WHAT IS BEING ASKED -
Within the entries below, find the portion that opens with the line containing "0x018 => some" and closes with the line containing "if off < 0x040". Retype that portion exactly and only.

Saved data entries:
§ §
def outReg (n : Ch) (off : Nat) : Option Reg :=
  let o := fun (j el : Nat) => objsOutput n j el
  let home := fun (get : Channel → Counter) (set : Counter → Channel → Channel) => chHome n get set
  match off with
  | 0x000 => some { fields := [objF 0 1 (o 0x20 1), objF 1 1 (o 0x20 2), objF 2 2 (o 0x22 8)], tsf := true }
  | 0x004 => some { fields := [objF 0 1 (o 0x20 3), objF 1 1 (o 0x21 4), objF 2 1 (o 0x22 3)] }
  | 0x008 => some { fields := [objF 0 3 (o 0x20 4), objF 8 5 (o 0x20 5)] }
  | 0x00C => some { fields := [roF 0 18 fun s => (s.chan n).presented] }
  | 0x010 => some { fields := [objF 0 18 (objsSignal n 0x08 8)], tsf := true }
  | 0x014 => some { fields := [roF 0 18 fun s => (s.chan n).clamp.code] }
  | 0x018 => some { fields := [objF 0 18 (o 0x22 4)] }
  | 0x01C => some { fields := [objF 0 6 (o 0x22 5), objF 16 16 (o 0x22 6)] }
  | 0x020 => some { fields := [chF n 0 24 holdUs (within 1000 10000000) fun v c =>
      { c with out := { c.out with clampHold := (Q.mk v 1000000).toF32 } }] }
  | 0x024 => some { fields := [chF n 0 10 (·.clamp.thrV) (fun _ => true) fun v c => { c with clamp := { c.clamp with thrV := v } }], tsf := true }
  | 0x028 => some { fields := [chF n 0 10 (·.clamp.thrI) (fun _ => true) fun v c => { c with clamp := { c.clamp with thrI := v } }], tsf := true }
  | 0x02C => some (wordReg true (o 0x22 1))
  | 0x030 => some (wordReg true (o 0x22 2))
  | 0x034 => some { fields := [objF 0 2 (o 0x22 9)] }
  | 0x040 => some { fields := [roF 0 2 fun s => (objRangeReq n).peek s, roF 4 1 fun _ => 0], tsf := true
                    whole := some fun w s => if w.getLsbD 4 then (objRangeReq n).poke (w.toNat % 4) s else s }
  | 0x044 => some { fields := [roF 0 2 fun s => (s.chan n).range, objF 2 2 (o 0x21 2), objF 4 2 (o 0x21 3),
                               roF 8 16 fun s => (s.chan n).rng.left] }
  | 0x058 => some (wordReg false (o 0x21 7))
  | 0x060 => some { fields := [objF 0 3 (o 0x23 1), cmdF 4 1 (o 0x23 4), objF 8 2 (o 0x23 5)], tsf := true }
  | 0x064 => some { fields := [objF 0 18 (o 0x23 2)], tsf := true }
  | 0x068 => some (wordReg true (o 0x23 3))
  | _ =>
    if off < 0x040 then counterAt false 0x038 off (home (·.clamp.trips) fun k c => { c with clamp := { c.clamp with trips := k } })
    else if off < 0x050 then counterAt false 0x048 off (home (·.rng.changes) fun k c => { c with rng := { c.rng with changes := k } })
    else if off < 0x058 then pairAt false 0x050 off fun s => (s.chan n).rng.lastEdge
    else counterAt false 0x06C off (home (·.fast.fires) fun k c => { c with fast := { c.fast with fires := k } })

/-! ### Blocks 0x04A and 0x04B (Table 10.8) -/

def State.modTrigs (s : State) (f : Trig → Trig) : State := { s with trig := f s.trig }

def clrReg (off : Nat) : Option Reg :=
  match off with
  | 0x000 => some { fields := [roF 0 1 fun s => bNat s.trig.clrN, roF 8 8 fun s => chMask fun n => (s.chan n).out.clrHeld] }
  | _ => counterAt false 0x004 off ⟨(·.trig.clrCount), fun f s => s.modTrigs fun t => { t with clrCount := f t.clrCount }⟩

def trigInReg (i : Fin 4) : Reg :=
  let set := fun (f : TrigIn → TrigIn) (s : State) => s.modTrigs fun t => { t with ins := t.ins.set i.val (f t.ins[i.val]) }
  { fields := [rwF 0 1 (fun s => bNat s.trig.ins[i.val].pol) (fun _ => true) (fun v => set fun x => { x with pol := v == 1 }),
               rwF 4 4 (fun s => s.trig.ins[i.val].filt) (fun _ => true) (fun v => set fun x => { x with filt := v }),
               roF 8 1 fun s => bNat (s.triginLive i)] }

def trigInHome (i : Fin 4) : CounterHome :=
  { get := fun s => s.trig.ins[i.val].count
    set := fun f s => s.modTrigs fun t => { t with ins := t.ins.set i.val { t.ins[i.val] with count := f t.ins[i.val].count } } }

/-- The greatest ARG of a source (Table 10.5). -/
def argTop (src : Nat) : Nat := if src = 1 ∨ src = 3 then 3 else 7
§ §
TASK RESPONSE -
  | 0x018 => some { fields := [objF 0 18 (o 0x22 4)] }
  | 0x01C => some { fields := [objF 0 6 (o 0x22 5), objF 16 16 (o 0x22 6)] }
  | 0x020 => some { fields := [chF n 0 24 holdUs (within 1000 10000000) fun v c =>
      { c with out := { c.out with clampHold := (Q.mk v 1000000).toF32 } }] }
  | 0x024 => some { fields := [chF n 0 10 (·.clamp.thrV) (fun _ => true) fun v c => { c with clamp := { c.clamp with thrV := v } }], tsf := true }
  | 0x028 => some { fields := [chF n 0 10 (·.clamp.thrI) (fun _ => true) fun v c => { c with clamp := { c.clamp with thrI := v } }], tsf := true }
  | 0x02C => some (wordReg true (o 0x22 1))
  | 0x030 => some (wordReg true (o 0x22 2))
  | 0x034 => some { fields := [objF 0 2 (o 0x22 9)] }
  | 0x040 => some { fields := [roF 0 2 fun s => (objRangeReq n).peek s, roF 4 1 fun _ => 0], tsf := true
                    whole := some fun w s => if w.getLsbD 4 then (objRangeReq n).poke (w.toNat % 4) s else s }
  | 0x044 => some { fields := [roF 0 2 fun s => (s.chan n).range, objF 2 2 (o 0x21 2), objF 4 2 (o 0x21 3),
                               roF 8 16 fun s => (s.chan n).rng.left] }
  | 0x058 => some (wordReg false (o 0x21 7))
  | 0x060 => some { fields := [objF 0 3 (o 0x23 1), cmdF 4 1 (o 0x23 4), objF 8 2 (o 0x23 5)], tsf := true }
  | 0x064 => some { fields := [objF 0 18 (o 0x23 2)], tsf := true }
  | 0x068 => some (wordReg true (o 0x23 3))
  | _ =>
    if off < 0x040 then counterAt false 0x038 off (home (·.clamp.trips) fun k c => { c with clamp := { c.clamp with trips := k } })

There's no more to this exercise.